DirectML expands NPU support to Copilot+ PCs and WebNN

Written By

published August 29, 2024

AI is transforming the way we interact with technology, enabling new and improved experiences across a variety of scenarios. DirectML empowers developers to bring their AI innovations to Windows and utilize local hardware acceleration to scale across the breadth of Windows devices. Today, we are excited to share how DirectML continues to expand platform support for NPUs on Copilot+ PCs and WebNN.

DirectML now supports Copilot+ PCs, powered by Snapdragon® X Elite Compute Platform

We are thrilled to announce that DirectML now supports Copilot+ PCs, powered by Qualcomm® Hexagon NPU in the Snapdragon® X Elite Compute Platform. Copilot+ PCs bring exceptional performance and energy efficiency, enabling amazing AI experiences on Windows. With DirectML, the foundational component for the Windows Copilot Runtime, developers can now target these machines to scale AI across Windows.

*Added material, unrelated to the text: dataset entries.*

-- ==== Sys2Proof/Machine/CallSites.lean ====
section
/-! DEFINITION. The call-site commands: ENCODE_EMBED (rule R160) and EXTRACT_DECODE (rule R161). The bit sequence is
streamed inside the step and never stored in BITBUF. -/

namespace Sys2Proof.Machine

/-- ENCODE_EMBED up to its commit (rule R160): BOUNDS(PAYLOAD), CODEPOINT, BOUNDS(RASTER), CAPACITY, then the raster
reads. -/
def planEncodeEmbed (s : State) : Eval Commit :=
  match framePayload s with
  | .error e => .error e
  | .ok cps =>
    if s.cfg.rasterBytes < rasterCapacity s then .error (.raise (.bounds .raster))
    else if rasterCapacity s < frameLen s.payLen.toNat then .error (.raise .capacity)
    else
      match embedRun s.raster 0 (frame s.payLen cps) with
      | .error e => .error e
      | .ok channels => .ok { raster := channels }

/-- EXTRACT_DECODE up to its commit (rule R161): BOUNDS(RASTER), the scan with UNDERFLOW, BOUNDS(PAYLOAD). Its read set
is that of EXTRACT (log entry 10). -/
def planExtractDecode (s : State) : Eval Commit :=
  match extractSequence s with
  | .error e => .error e
  | .ok bits =>
    if s.cfg.payDepth < be32 bits 0 then .error (.raise (.bounds .payload))
    else
      .ok { payload := (packBytes (bits.drop lenBits) (be32 bits 0)).map (BitVec.setWidth 32)
            payLen := some (BitVec.ofNat 32 (be32 bits 0)) }

/-- ENCODE_EMBED (rule R160): its completion step. -/
def execEncodeEmbed (s : State) : Host.Outcome State Fault Refusal := complete s (planEncodeEmbed s)

/-- EXTRACT_DECODE (rule R161): its completion step. -/
def execExtractDecode (s : State) : Host.Outcome State Fault Refusal := complete s (planExtractDecode s)

end Sys2Proof.Machine
end

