-- ==== Sys2Proof/Machine/Core.lean ====
section
/-! DEFINITION. The machine as the host's interface takes it. -/

def Sys2Proof.core : Host.Core :=
  { State := Sys2Proof.Machine.State
    Fault := Sys2Proof.Machine.Fault
    Refusal := Sys2Proof.Machine.Refusal
    step := Sys2Proof.Machine.step
    reset := Sys2Proof.Machine.State.reset }
end

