-- ==== Sys2Proof/Laws/Reset.lean ====
section
/-! SUPPORT. What a reset while BUSY = 1 forgets (rule R213): the lengths that written and unwritten cells may declare,
and the longest of them. -/

namespace Sys2Proof.Machine

/-! ## The largest length -/

/-- The largest length: it has the property, and no larger one up to the bound does. -/
theorem largestUpTo_some {p : Nat → Bool} {n k : Nat} (h : largestUpTo p n = some k) :
    p k = true ∧ k ≤ n ∧ ∀ j, k < j → j ≤ n → p j = false := by
  induction n with
  | zero =>
    simp only [largestUpTo] at h
    split at h
    · injection h with h; subst h; exact ⟨‹_›, le_rfl, fun j h1 h2 => by omega⟩
    · cases h
  | succ n ih =>
    simp only [largestUpTo] at h
    split at h
    · injection h with h; subst h; exact ⟨‹_›, le_rfl, fun j h1 h2 => by omega⟩
    · rename_i hp
      obtain ⟨h1, h2, h3⟩ := ih h
      refine ⟨h1, by omega, fun j hj hn => ?_⟩
      by_cases he : j = n + 1
      · subst he; exact Bool.eq_false_iff.2 hp
      · exact h3 j hj (by omega)

/-- A length with the property is at most the largest one. -/
theorem le_largestUpTo {p : Nat → Bool} {n k : Nat} (hp : p k = true) (hk : k ≤ n) :
    ∃ j, largestUpTo p n = some j ∧ k ≤ j := by
  induction n with
  | zero =>
    obtain rfl : k = 0 := by omega
    exact ⟨0, by simp [largestUpTo, hp], le_rfl⟩
  | succ n ih =>
    simp only [largestUpTo]
    by_cases h : p (n + 1) = true
    · exact ⟨n + 1, by rw [if_pos h], hk⟩
    · rw [if_neg h]
      exact ih (by by_contra hc; exact h (by rwa [show n + 1 = k by omega]))

/-- The longest payload where the operands declare one length alone. -/
theorem longestPayload_unique {p : Nat → Bool} {len : Nat} (bound : Nat) (hl : len < 2 ^ 32) (hp : p len = true)
    (hu : ∀ j, j < 2 ^ 32 → p j = true → j = len) :
    longestPayload p bound = if len ≤ bound then some len else none := by
  unfold longestPayload
  split
  · obtain ⟨j, hj, -⟩ := le_largestUpTo (n := min bound (2 ^ 32 - 1)) hp (by omega)
    obtain ⟨h1, h2, -⟩ := largestUpTo_some hj
    rw [hj, hu j (by omega) h1]
  · cases hj : largestUpTo p (min bound (2 ^ 32 - 1)) with
    | none => rfl
    | some j =>
      obtain ⟨h1, h2, -⟩ := largestUpTo_some hj
      have := hu j (by omega) h1
      omega

/-- The same as DECODE's and EXTRACT_DECODE's write sets use it: a sequence of x bits, a bound of words. -/
theorem longestPayload_getD {p : Nat → Bool} {len : Nat} (words x : Nat) (hx : 32 ≤ x) (hl : len < 2 ^ 32)
    (hp : p len = true) (hu : ∀ j, j < 2 ^ 32 → p j = true → j = len) :
    (longestPayload p (min words ((x - lenBits) / cpBits))).getD 0 =
      if 32 + 8 * len ≤ x ∧ len ≤ words then len else 0 := by
  simp only [lenBits, cpBits]
  rw [longestPayload_unique _ hl hp hu]
  by_cases h : 32 + 8 * len ≤ x ∧ len ≤ words
  · rw [if_pos h, if_pos (by omega)]; rfl
  · rw [if_neg h, if_neg (by omega)]; rfl

/-- A length that the operands may declare is at most the longest payload. -/
theorem le_longestPayload {p : Nat → Bool} {len bound : Nat} (hl : len < 2 ^ 32) (hb : len ≤ bound)
    (hp : p len = true) : ∃ j, longestPayload p bound = some j ∧ len ≤ j :=
  le_largestUpTo hp (by omega)

/-! ## What cells may hold -/

/-- A cell may hold what any contents that keep its value give it. -/
theorem mayHold_of_read {m m' : Memory} {a : Nat} {b : Byte}
    (he : ∀ a v, Memory.read m a = some v → Memory.read m' a = some v) (h : Memory.read m' a = some b) :
    mayHold m a b = true := by
  unfold mayHold
  split
  · rename_i v hv
    have := he a v hv
    rw [h] at this; injection this with this; simp [this]
  · rfl

/-- The same of a channel's LSB. -/
theorem mayHaveLsb_of_read {m m' : Memory} {k : Nat} {v : Byte}
    (he : ∀ a v, Memory.read m a = some v → Memory.read m' a = some v) (h : Memory.read m' k = some v) :
    mayHaveLsb m k (lsb v) = true := by
  unfold mayHaveLsb
  split
  · rename_i w hw
    have := he k w hw
    rw [h] at this; injection this with this; simp [this]
  · rfl

/-- The bytes of the prefix are those of the word it declares (rule R67). -/
theorem bytePrefix_bytes (b : Nat → Byte) {j : Nat} (hj : j < 4) :
    b j = (BitVec.ofNat 32 (bytePrefix b)).extractLsb' (24 - 8 * j) 8 := by
  obtain ⟨⟨e0, e1⟩, e2, e3⟩ := bytes_of_word (b 0) (b 1) (b 2) (b 3)
  have h : bytePrefix b = (b 0 ++ b 1 ++ b 2 ++ b 3 : Word).toNat := by
    apply bytePrefix_of_bytes
    intro a ha
    interval_cases a <;> simp only [Nat.reduceMul, Nat.reduceSub]
    · exact e3.symm
    · exact e2.symm
    · exact e1.symm
    · exact e0.symm
  rw [h, BitVec.ofNat_toNat, BitVec.setWidth_eq]
  interval_cases j <;> simp only [Nat.reduceMul, Nat.reduceSub]
  · exact e3.symm
  · exact e2.symm
  · exact e1.symm
  · exact e0.symm

/-- The LSBs of the first 32 channels are the bits of the word they declare (rule R132). -/
theorem lsbPrefix_bits (c : Nat → Byte) {k : Nat} (hk : k < 32) :
    lsb (c k) = (BitVec.ofNat 32 (lsbPrefix c)).getLsbD (31 - k) := by
  let v : Word := BitVec.ofFnLE fun i : Fin 32 => lsb (c (31 - i.val))
  have hv : ∀ k, k < 32 → lsb (c k) = v.getLsbD (31 - k) := by
    intro k hk
    simp only [v]
    rw [BitVec.getLsbD_eq_getElem (by omega), BitVec.getElem_ofFnLE]
    simp [show 31 - (31 - k) = k by omega]
  rw [lsbPrefix_eq, beValue_word v _ hv, BitVec.ofNat_toNat, BitVec.setWidth_eq]
  exact hv k hk

/-- BITBUF may declare the length that any contents of its undefined bytes declare, -/
theorem mayDeclare_of_holds {m m' : Memory} {b : Nat → Byte}
    (he : ∀ a v, Memory.read m a = some v → Memory.read m' a = some v) (h : Holds m' 4 b) :
    mayDeclare m (bytePrefix b) = true := by
  simp only [mayDeclare, List.all_eq_true, List.mem_range]
  intro j hj
  rw [← bytePrefix_bytes b hj]
  exact mayHold_of_read he (h j hj)

/-- and no other where its first four bytes are written. -/
theorem mayDeclare_unique {m : Memory} {b : Nat → Byte} (h : Holds m 4 b) {len : Nat} (hl : len < 2 ^ 32)
    (hm : mayDeclare m len = true) : len = bytePrefix b := by
  simp only [mayDeclare, List.all_eq_true, List.mem_range] at hm
  have := bytePrefix_of_bytes (BitVec.ofNat 32 len) b fun a ha => by
    have := hm a ha
    simpa [mayHold, h a ha] using this
  rw [this, BitVec.toNat_ofNat, Nat.mod_eq_of_lt hl]

/-- The raster may carry the length that any contents of its undefined channels carry, -/
theorem mayCarry_of_holds {m m' : Memory} {c : Nat → Byte}
    (he : ∀ a v, Memory.read m a = some v → Memory.read m' a = some v) (h : Holds m' 32 c) :
    mayCarry m (lsbPrefix c) = true := by
  simp only [mayCarry, List.all_eq_true, List.mem_range]
  intro k hk
  rw [← lsbPrefix_bits c hk]
  exact mayHaveLsb_of_read he (h k hk)

/-- and no other where its first 32 channels are written. -/
theorem mayCarry_unique {m : Memory} {c : Nat → Byte} (h : Holds m 32 c) {len : Nat} (hl : len < 2 ^ 32)
    (hm : mayCarry m len = true) : len = lsbPrefix c := by
  simp only [mayCarry, List.all_eq_true, List.mem_range] at hm
  rw [lsbPrefix_eq, beValue_word (BitVec.ofNat 32 len) _ fun k hk => by
    have := hm k hk
    simpa [mayHaveLsb, h k hk] using this]
  rw [BitVec.toNat_ofNat, Nat.mod_eq_of_lt hl]

/-- A word is a legal code point exactly when its upper three bytes are 0. -/
theorem word_legal_iff (w : Word) :
    w.toNat ≤ 0xFF ↔ w.extractLsb' 8 8 = 0#8 ∧ w.extractLsb' 16 8 = 0#8 ∧ w.extractLsb' 24 8 = 0#8 := by
  have e : ∀ k, w.extractLsb' k 8 = 0#8 ↔ w.toNat / 2 ^ k % 256 = 0 := by
    intro k
    rw [← BitVec.toNat_inj]
    simp [BitVec.extractLsb'_toNat, Nat.shiftRight_eq_div_pow]
  rw [e 8, e 16, e 24]
  have := w.isLt
  omega

/-- PAYLOAD may be legal where some contents of its undefined bytes are legal, -/
theorem mayBeLegal_of_holds {m m' : Memory} {n : Nat} {cp : Nat → Word}
    (he : ∀ a v, Memory.read m a = some v → Memory.read m' a = some v) (h : HoldsWords m' n cp)
    (hl : ∀ i, i < n → (cp i).toNat ≤ 0xFF) : mayBeLegal m n = true := by
  simp only [mayBeLegal, List.all_eq_true, List.mem_range, Bool.and_eq_true]
  intro i hi
  obtain ⟨-, h1, h2, h3⟩ := (Memory.readWord_eq_some _ _ _).1 (h i hi)
  obtain ⟨e1, e2, e3⟩ := (word_legal_iff _).1 (hl i hi)
  rw [e1] at h1; rw [e2] at h2; rw [e3] at h3
  exact ⟨⟨mayHold_of_read he h1, mayHold_of_read he h2⟩, mayHold_of_read he h3⟩

/-- and may not where a written word is above 0xFF. -/
theorem mayBeLegal_of_bad {m : Memory} {n i : Nat} {w : Word} (hi : i < n) (h : Memory.readWord m i = some w)
    (hb : 0xFF < w.toNat) : mayBeLegal m n = false := by
  by_contra hc
  simp only [mayBeLegal, Bool.not_eq_false, List.all_eq_true, List.mem_range, Bool.and_eq_true] at hc
  obtain ⟨-, h1, h2, h3⟩ := (Memory.readWord_eq_some _ _ _).1 h
  obtain ⟨⟨e1, e2⟩, e3⟩ := hc i hi
  simp only [mayHold, h1, h2, h3, beq_iff_eq] at e1 e2 e3
  have := (word_legal_iff w).2 ⟨e1, e2, e3⟩
  omega

/-! ## Contents of the undefined cells -/

/-- Every memory extends to one whose first n bytes are written: with f where it holds no value. -/
theorem Memory.exists_filled (m : Memory) (n : Nat) (f : Nat → Byte) :
    ∃ m', (∀ a v, Memory.read m a = some v → Memory.read m' a = some v) ∧
      Holds m' n fun a => (Memory.read m a).getD (f a) := by
  refine ⟨Memory.writeRun m 0 ((List.range n).map fun a => (Memory.read m a).getD (f a)), fun a v h => ?_,
    fun a ha => ?_⟩
  · rw [Memory.read_writeRun_zero]
    split
    · simp [h]
    · exact h
  · rw [Memory.read_writeRun_zero, dif_pos (by simpa using ha)]
    simp

/-- A cell that may hold b holds it once b fills it. -/
theorem getD_of_mayHold {m : Memory} {a : Nat} {b : Byte} (h : mayHold m a b = true) :
    (Memory.read m a).getD b = b := by
  unfold mayHold at h
  split at h
  · rename_i v hv; simpa [hv] using h
  · rename_i hv; simp [hv]

/-- BITBUF that may declare a length has contents, of any size n, that declare it. -/
theorem exists_holds_of_mayDeclare {m : Memory} {len : Nat} (n : Nat) (hl : len < 2 ^ 32)
    (h : mayDeclare m len = true) :
    ∃ m' b, (∀ a v, Memory.read m a = some v → Memory.read m' a = some v) ∧ Holds m' n b ∧ bytePrefix b = len := by
  obtain ⟨m', he, hh⟩ := Memory.exists_filled m n fun a => (BitVec.ofNat 32 len).extractLsb' (24 - 8 * a) 8
  refine ⟨m', _, he, hh, ?_⟩
  simp only [mayDeclare, List.all_eq_true, List.mem_range] at h
  rw [bytePrefix_of_bytes (BitVec.ofNat 32 len) _ fun a ha => getD_of_mayHold (h a ha), BitVec.toNat_ofNat,
    Nat.mod_eq_of_lt hl]

/-- A raster that may carry a length has contents, of any size n, that carry it. -/
theorem exists_holds_of_mayCarry {m : Memory} {len : Nat} (n : Nat) (hl : len < 2 ^ 32) (h : mayCarry m len = true) :
    ∃ m' c, (∀ a v, Memory.read m a = some v → Memory.read m' a = some v) ∧ Holds m' n c ∧ lsbPrefix c = len := by
  obtain ⟨m', he, hh⟩ := Memory.exists_filled m n fun k =>
    if (BitVec.ofNat 32 len).getLsbD (31 - k) then 1#8 else 0#8
  refine ⟨m', _, he, hh, ?_⟩
  simp only [mayCarry, List.all_eq_true, List.mem_range] at h
  rw [lsbPrefix_eq, beValue_word (BitVec.ofNat 32 len) _ fun k hk => ?_, BitVec.toNat_ofNat, Nat.mod_eq_of_lt hl]
  have hk := h k hk
  unfold mayHaveLsb at hk
  split at hk
  · rename_i v hv; simpa [hv] using hk
  · rename_i hv
    rw [hv, Option.getD_none]
    cases (BitVec.ofNat 32 len).getLsbD (31 - k) <;> decide

/-- PAYLOAD that may be legal has contents that are. -/
theorem exists_holds_of_mayBeLegal {m : Memory} {n : Nat} (h : mayBeLegal m n = true) :
    ∃ m' cp, (∀ a v, Memory.read m a = some v → Memory.read m' a = some v) ∧ HoldsWords m' n cp ∧
      ∀ i, i < n → (cp i).toNat ≤ 0xFF := by
  obtain ⟨m', he, hh⟩ := Memory.exists_filled m (4 * n) fun _ => 0#8
  simp only [mayBeLegal, List.all_eq_true, List.mem_range, Bool.and_eq_true] at h
  have hw : ∀ i, i < n → ∃ w : Word, Memory.readWord m' i = some w ∧ w.toNat ≤ 0xFF := by
    intro i hi
    obtain ⟨⟨h1, h2⟩, h3⟩ := h i hi
    have e1 := (hh (4 * i + 1) (by omega)).trans (congrArg some (getD_of_mayHold h1))
    have e2 := (hh (4 * i + 2) (by omega)).trans (congrArg some (getD_of_mayHold h2))
    have e3 := (hh (4 * i + 3) (by omega)).trans (congrArg some (getD_of_mayHold h3))
    have e0 := hh (4 * i) (by omega)
    refine ⟨0#8 ++ 0#8 ++ 0#8 ++ (Memory.read m (4 * i)).getD 0#8, by simp [Memory.readWord, e0, e1, e2, e3], ?_⟩
    obtain ⟨⟨-, b1⟩, b2, b3⟩ := bytes_of_word 0#8 0#8 0#8 ((Memory.read m (4 * i)).getD 0#8)
    exact (word_legal_iff _).2 ⟨b1, b2, b3⟩
  refine ⟨m', fun i => (Memory.readWord m' i).getD 0#32, he, fun i hi => ?_, fun i hi => ?_⟩
  · obtain ⟨w, hr, -⟩ := hw i hi; simp [hr]
  · obtain ⟨w, hr, hl⟩ := hw i hi; simpa [hr] using hl

/-! ## The memories a write set lies in (rule R72) -/

theorem writeSet_bitbuf_eq_zero {i : Instr} (s : State) (h1 : i ≠ .encode) (h2 : i ≠ .extract) :
    (writeSet i s).bitbuf = 0 := by
  cases i <;> simp only [writeSet, writeSetDecode, writeSetEmbed, writeSetEncodeEmbed, writeSetExtractDecode] <;>
    first | contradiction | ((repeat' split) <;> rfl)

theorem writeSet_payload_eq_zero {i : Instr} (s : State) (h1 : i ≠ .decode) (h2 : i ≠ .extractDecode) :
    (writeSet i s).payload = 0 := by
  cases i <;> simp only [writeSet, writeSetEncode, writeSetEmbed, writeSetEncodeEmbed, writeSetExtract] <;>
    first | contradiction | ((repeat' split) <;> rfl)

/-! ## The reset -/

/-- What a reset while BUSY = 1 does to the memories. -/
theorem resetMachine_forgets {s : State} {i : Instr} (hb : s.busy = true) (hi : decodeOp s.curOp = some i) :
    (resetMachine s).raster = Memory.eraseBelow s.raster (writeSet i s).raster ∧
    (resetMachine s).bitbuf = Memory.eraseBelow s.bitbuf (writeSet i s).bitbuf ∧
    (resetMachine s).payload = Memory.eraseBelow s.payload (4 * (writeSet i s).payload) := by
  simp [resetMachine, resetMemories, resetRegisters, forget, hb, hi]

end Sys2Proof.Machine
end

Upendra Kulkarni, Vice President – Compute Software Product Management at Qualcomm echoes Microsoft’s sentiment, “With Snapdragon X Elite, we introduced industry-leading NPU with 45 TOPS of AI performance at incredible power efficiency. DirectML is a developer friendly ML programming interface that uses familiar DirectX API structure. By supporting DirectML on our NPU, developers are now able to easily access its phenomenal capability easily and can port their models from GPU to NPU with minimal effort. We collaborated extensively with Microsoft to optimize DirectML for NPU to maximize hardware performance. We are excited to be co-announcing this developer preview program.”

Getting started with DirectML on Copilot+ PCs

System Requirements

Ensure you have the correct versions of DirectML, ONNX Runtime (ORT), Windows and the minimum versioned Qualcomm® Hexagon NPU driver.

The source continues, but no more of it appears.